Is it useful that $k(X)$ is an ordered field if $k$ either is? I have recently found that if $k$ is an ordered field, $k(X)$ is also an ordered field. Proof below, in the proof that order is defined. 
My question:
I have been never told that a field of algebraic fractions is ordered. Nor in High School or in University. So I have never seen a use of this fact. Is it really useless?
The proof:

 I'll use the positive and negative subsets way. So an ordered field $k$ has a subset $P$ such that $0$ is not in $P$, $P+P\subset P$, $P\cdot P\subset P$ and $(k\setminus P)\cdot(k\setminus P)\subset P\cup\{0\}$. And the order is defined 
 $$x\ge y\iff x-y\in P\cup\{0\}$$ 
 Reflexive, antisymmetric and transitive properties are straightforwardly proven.
 
 It is clear that $x\in P\iff x>0$.
 
 We have also that if $a,x,y\in k$,
$$\text{If }x-y, y-x\notin P\cup\{0\}\text{ then }(x-y)^2+(x-y)(y-x)=0\notin P\text{, a contradiction, so the order is total}$$
$$\text{If }x\ge y\text{ then }(a+x)-(a+y)=x-y\in P\cup\{0\}\text{ so }a+x\ge a+y$$
$$\text{If }x,y>0\text{ then }xy>0$$
 Now, assuming that such a $P$ is defined in $k$, define
 $$P_0'=\left\{ \sum_{j=0}^n a_jX^j: n\in\Bbb Z_{\ge 0}\wedge \big(\forall j((j\in\Bbb Z\wedge 0\le j\le n) \to a_j\in k\big)\wedge a_n\in P\right\}$$
 That is, $P_0'$ is the set of polynomials with positive leading coefficient. Now define 
 $$N_0'=k[X]\setminus(P_0'\cup\{0\})$$
 
 Now define $P'$ as the set of fractions $p(X)/q(X)$ where $p$ and $q$ are both in $P_0'$ or both in $N_0'$. It is easy to see that the conditions for $P'$ are satisfied, and this completes the proof.

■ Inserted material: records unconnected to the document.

/-- The key of a packet's context at its destination device. -/
def recvKey (h : Hdr) : CtxKey := { peer := h.srcDevice, inst := h.inst, cls := b2n h.response }

/-- A transport-sequenced packet handed to transport: it joins its context's queue, which opens when it
is not held (R219). -/
def State.handOver (s : State) (p : SentPkt) : State :=
  let k := sendKey p.pkt.hdr
  let s := if (s.sendCtx k).isSome then s else s.openSend k p.pkt.hdr.sl
  (s.upSend k fun c => { c with queue := c.queue ++ [p] }).pumpAll k

/-- Payload bytes of an engine response without data (R351, R352): the operation fields, and what follows. -/
def rspPayload (opcode extra : Nat) : Nat := 11 + (if opcode = 0x13 then 2 else if opcode = 0x17 then 4 else extra)

/-- An engine response built at an input and handed to transport (R93, R350, R351): one with data is policed, as traffic of the
local instance `own` that serves it, and `src` is the memory that its data was read from. -/
def State.respond (s : State) (opcode dest inst opTag instGen status offset sl : Nat) (data : List Nat) (extra : Nat := 0)
    (own : Option Nat := none) (input : Nat := inputFor opcode 0) (src : Option Source := none) : State :=
  let carries := decide (opcode = 0x11) || decide (opcode = 0x16)
  let (pid, s) := s.newPid
  let hdr : Hdr := { destDevice := dest, srcDevice := s.rte.deviceId, inst, sl, response := true, opcode, data := carries,
                     payloadLength := if carries then data.length else rspPayload opcode extra }
  (s.emit (.engRsp opcode dest inst opTag instGen status offset data)).handOver
    { pkt := { pid, hdr, fields := [opTag, instGen, status, offset], payload := data }, len := pktLen hdr, input, op := none
      policed := !carries, polInst := own, src }

/-! ### Acknowledgement -/

/-- A number of a context lies below `e`, within half the number space. -/
def seqBelow (e n : Nat) : Bool := n ≠ e && decide (modSub (2 ^ 24) e n < 2 ^ 23)

/-- The packets that an acknowledgement of `e` covers, and the rest (R222). -/
def splitAcked (e : Nat) (l : List SentPkt) : List SentPkt × List SentPkt :=
  (l.filter fun p => seqBelow e p.pkt.hdr.seq, l.filter fun p => !seqBelow e p.pkt.hdr.seq)

/-- Packets acknowledged: their operations come nearer to completion (R222). -/
def State.ackOps (s : State) (ps : List SentPkt) : State :=
  ps.foldl (fun s p => match p.op with
    | none => s
    | some tag =>
      let s := s.upSlot tag fun o => { o with unacked := o.unacked - 1 }
      match s.slot tag with
      | none => s
      | some o => s.drainQueue o.queue) s

/-- An acknowledgement taken: every packet below `e` is acknowledged (R222, R225). -/
def State.ackTo (s : State) (k : CtxKey) (e : Nat) : State :=
  match s.sendCtx k with
  | none => s
  | some c =>
    let (done, rest) := splitAcked e c.unacked
    if done.isEmpty then s
    else
      ((s.upSend k fun c => { c with
        unacked := rest, resends := 0, retryLimit := s.trn.retryLimit
        resentIdle := if rest.isEmpty then false else c.resentIdle }).ackOps done).pumpAll k

/-- The bytes of the next part of a read: those of one data packet (R339, R347, R359, R361). -/
def PendRead.part (p : PendRead) : Nat := min p.left (if p.opcode = 0x05 && p.offset = 0 then 4072 else 4096)

/-- A part of a read of host memory issued: up to the next data packet (R347). -/
def State.issueRead (s : State) (p : PendRead) : State :=
  let tag := s.mec.readCount
  (s.upMec fun m => { m with readCount := tag + 1, reads := m.reads.put tag p }).hostRead p.inst p.address p.part tag

/-- A packet sent again (R225): its route epoch is fresh, and its late bit is set when a Synchronised sender finds its 64-bit
deadline passed. -/
def State.sendAgain (s : State) (p : SentPkt) : State :=
  let (pid, s) := s.newPid
  (s.tally (evt 3 1)).inject { p.pkt with pid, hdr := { p.pkt.hdr with late := p.pkt.hdr.late || s.passed p.pkt.hdr p.deadline } }
    p.len p.input true p.polInst

/-- A packet rebuilt for its resend (R226): its payload ends in what its source memory holds now. -/
def SentPkt.rebuilt (p : SentPkt) (data : List Nat) : SentPkt :=
  { p with pkt := { p.pkt with payload := p.pkt.payload.take (p.pkt.payload.length - data.length) ++ data } }

/-- The read of a packet's source memory for its resend (R222, R226). -/
def Source.read (m : Source) (k : CtxKey) : PendRead :=
  { inst := m.inst, opcode := 0x00, address := m.address, offset := 0, left := m.length, master := m.master, again := some k
    req := { srcDevice := 0, srcInst := m.inst, srcQueue := 0, opTag := 0, instGen := 0, sl := 0 } }

/-- A resend goes on (R225, R226): each packet in order, an engine-built one once its source memory has been read again. -/
def State.pumpAgain (s : State) (k : CtxKey) : Nat → State
  | 0 => s
  | fuel + 1 =>
    match s.sendCtx k with
    | none => s
    | some c =>
      match c.reread, c.again with
      | some _, _ => s
      | none, [] => s
      | none, n :: rest =>
        match c.unacked.find? fun p => p.pkt.hdr.seq == n with
        | none => (s.upSend k fun c => { c with again := rest }).pumpAgain k fuel
        | some p => match p.src with
          | none => ((s.upSend k fun c => { c with again := rest }).sendAgain p).pumpAgain k fuel
          | some m =>
            if m.heap then
              ((s.upSend k fun c => { c with again := rest }).sendAgain (p.rebuilt (memRead s.pool.mem m.address m.length))).pumpAgain k fuel
            else (s.upSend k fun c => { c with reread := some s.mec.readCount }).issueRead (m.read k)

/-- A resend goes as far as it can. -/
def State.resendAll (s : State) (k : CtxKey) : State := s.pumpAgain k (((s.sendCtx k).map fun c => c.again.length).getD 0)

/-- Every unacknowledged packet from number `n` onwards is sent again, in order (R225): a resend under way starts again from
there (R230). -/
def State.resendFrom (s : State) (k : CtxKey) (n : Nat) : State :=
  (s.upSend k fun c => { c with
    resentIdle := true, reread := none
    again := (c.unacked.filter fun p => !seqBelow n p.pkt.hdr.seq).map (·.pkt.hdr.seq) }).resendAll k

/-- Source memory has been read again for a resend (R226). Where it comes with poison or an error, the operation ends POISONED, as
its first read would end it, and the packet is not sent again: DESIGN CHOICE 144. -/
def State.rereadDone (s : State) (k : CtxKey) (tag : Nat) (values : List Nat) (bad : Bool) : State :=
  match s.sendCtx k with
  | none => s
  | some c =>
    if c.reread ≠ some tag then s
    else
      let s := s.upSend k fun c => { c with reread := none, again := c.again.drop 1 }
      let s := match c.unacked.find? fun p => c.again.head? == some p.pkt.hdr.seq with
        | none => s
        | some p => if bad then (p.op.map fun o => s.finishOp o stPoisoned 0).getD s
          else s.sendAgain (p.rebuilt (values.take ((p.src.map Source.length).getD 0)))
      s.resendAll k

/-- An import access fails (R66, R279): a load ends with poison or Completer Abort, a store is logged. -/
def State.failImport (s : State) (r : WinReq) (kind reason : Nat) : State :=
  if r.write then
    let s := s.post r.inst kind reason (r.address / 2 ^ 28 % 16384) r.w.length r.address
    if r.posted then s else s.emit (.hostRsp r.inst (if r.cxl then 4 else 2) 4)
  else s.emit (.hostRsp r.inst (if r.cxl then 1 else 2) 4)

/-- A slot's unmap completes when no request of the slot is in flight (R277). -/
def State.settleUnmap (s : State) (i slot : Nat) : State :=
  if s.pool.winReqs.any fun r => r.inst == i && r.address / 2 ^ 28 % 16384 == slot then s
  else s.finishWait (.importUnmap i slot) 0 0

/-- The window request that a packet carries (R278): its fields. -/
def winFields (w : WinF) : List Nat := [w.window, w.key, w.offset, w.length, b2n w.poison]

/-- The window requests of packets that transport gives up on fail (R225, R279). -/
def State.failWindows (s : State) (k : CtxKey) (ps : List SentPkt) : State :=
  ps.foldl (fun s p =>
    let hit := fun (r : WinReq) => (p.pkt.hdr.opcode = 0x40 || p.pkt.hdr.opcode = 0x41) && r.inst == k.inst &&
      r.remote == k.peer && winFields r.w == p.pkt.fields && r.write == decide (p.pkt.hdr.opcode = 0x41)
    match takeFirst hit s.pool.winReqs with
    | none => s
    | some (r, rest) => ((s.upPool fun x => { x with winReqs := rest }).failImport r 0x06 stTransport).settleUnmap r.inst (r.address / 2 ^ 28 % 16384)) s

/-- A context fails: its operations end with TRANSPORT_FAILED, and it closes (R225). -/
def State.failSend (s : State) (k : CtxKey) : State :=
  match s.sendCtx k with
  | none => s
  | some c =>
    let tags := ((c.unacked ++ c.queue).filterMap (·.op)).dedup
    let s := s.upTrn fun t => { t with
      sends := t.sends.filter fun x => x.key != k
      pins := if c.pinned then t.pins ++ [(k, 0)] else t.pins
      intStatus := setFlag t.intStatus 0 }
    let s := (s.raise 194).failWindows k (c.unacked ++ c.queue)
    tags.foldl (fun s tag => (s.upSlot tag fun o => { o with unacked := 0 }).finishOp tag stTransport 0) s

/-- TNAK for a sequenced packet that this device ends (R224): reason 1 reclaimed, 2 aborted, 3 lost with
link. -/
def State.transitNak (s : State) (h : Hdr) (reason : Nat) : State :=
  (s.upTrn fun t => { t with intStatus := setFlag t.intStatus 4 }).trnControl 0x81 h.srcDevice h.inst (b2n h.response)
    h.sl true [h.seq, 1 + 2 * reason]

/-! ### Receiving -/

/-- Tickets granted over all contexts (R182). -/
def Trn.granted (t : Trn) : Nat := sumOf t.recvs (·.granted)

/-- The tickets that the next TACK of a context grants (R182): one, when the context is short of the quota that it opened with
(R195) and its turn among the contexts short of theirs comes within the ungranted entries. -/
def Trn.grantFor (t : Trn) (k : CtxKey) : Nat :=
  let short := (t.recvs.filter fun c => decide (c.granted < c.quota)).map (·.key)
  let order := match t.ticketTurn.bind fun x => short.findIdx? (· == x) with
    | some i => short.drop (i + 1) ++ short.take (i + 1)
    | none => short
  if (order.take (4096 - t.granted)).contains k then 1 else 0

/-- TACK for a context (R222, R227): what has come since the last one goes with it. Where no half is held, it has the service
level `sl` of the packet that it answers. -/
def State.sendTack (s : State) (k : CtxKey) (openAck openRefused closeAck : Bool) (sl : Nat := 0) : State :=
  match s.recvCtx k with
  | none => s.trnControl 0x80 k.peer k.inst k.cls sl true [0, b2n openAck + 2 * b2n openRefused + 4 * b2n closeAck]
  | some c =>
    let more := if openAck then 0 else s.trn.grantFor k
    let s := s.upTrn fun t => if more = 0 then t else { t with ticketTurn := some k }
    let s := s.upRecv k fun c => { c with
      sinceAck := 0, lateBySl := [], marksSinceAck := 0, toReturn := 0, granted := c.granted + more }
    s.trnControl 0x80 k.peer k.inst k.cls c.sl true
      ([c.expected, b2n openAck + 2 * b2n openRefused + 4 * b2n closeAck] ++
        ((List.range 7).map fun l => min 255 (c.lateBySl.getD l 0)) ++
        [min 65535 c.marksSinceAck, c.toReturn, if openAck then c.granted else more])

/-- Flagged packets in the completion-hold buffer (R182): beyond its entries they wait at the local output (R184). -/
def Trn.heldCount (t : Trn) : Nat := min 4096 (sumOf t.recvs fun c => c.held.length)

/-- A receive half created at an opening, with the tickets that the quota and the entries allow (R182,
R219); none when it cannot be created. -/
def State.openRecv (s : State) (k : CtxKey) (initial sl : Nat) : Option State :=
  match s.trn.makeRoom with
  | none => none
  | some t =>
    let g := min s.rte.quota (4096 - t.granted)
    some (s.upTrn fun _ => { t with
      recvs := t.recvs ++ [{ key := k, expected := initial, sl, granted := g, quota := s.rte.quota
                             pinned := t.pinWaits k 1, used := t.useCount }]
      pins := t.pins.filter (· != (k, 1)), useCount := t.useCount + 1 })

end Sys2Proof.Machine
end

 A: Your statement is known, I don't know any interesting consequence of this.
An alternate way to see this is the following:
Assume by contradiction that $k(X)$ is not ordered. Then, there exists rational fractions $Q_1,..,Q_n$ such that 
$$-1=(Q_1)^2+...+(Q_n)^2$$
Next, since $k$ is ordered, it has infinite characteristic. Therefore, there exists some $a \in k$ such that all the denominators in $Q_1,..,Q_n$ are non-zero at $a$.
This gives 
$$-1=(Q_1(a))^2+...+(Q_n(a))^2$$
which shows that $k$ is NOT ordered.
A: You have the definition of a "positive cone" wrong. The positive cone $P$ must be closed under addition and multiplication, must exclude $-1$ (and not $0$!) and all squares in the field must belong to $P$.
In fact, your conditions:


*

*$P$ is closed under multiplication and addition.

*$P$ excludes zero.


are satisfied by $\mathbb K\setminus\{0\}$ for any field $\mathbb K$.
I don't know if your original statement (the field of fractions of an ordered field is ordered) is true or false.
A: For instance for $k=\mathbb{Q}$, this gives the "simplest" example of non-archimedean ordered field. In fact, for every cut in $k$, there is an order on $k(X)$ or one of its quotient fields such that $X$ is made to lie in the cut.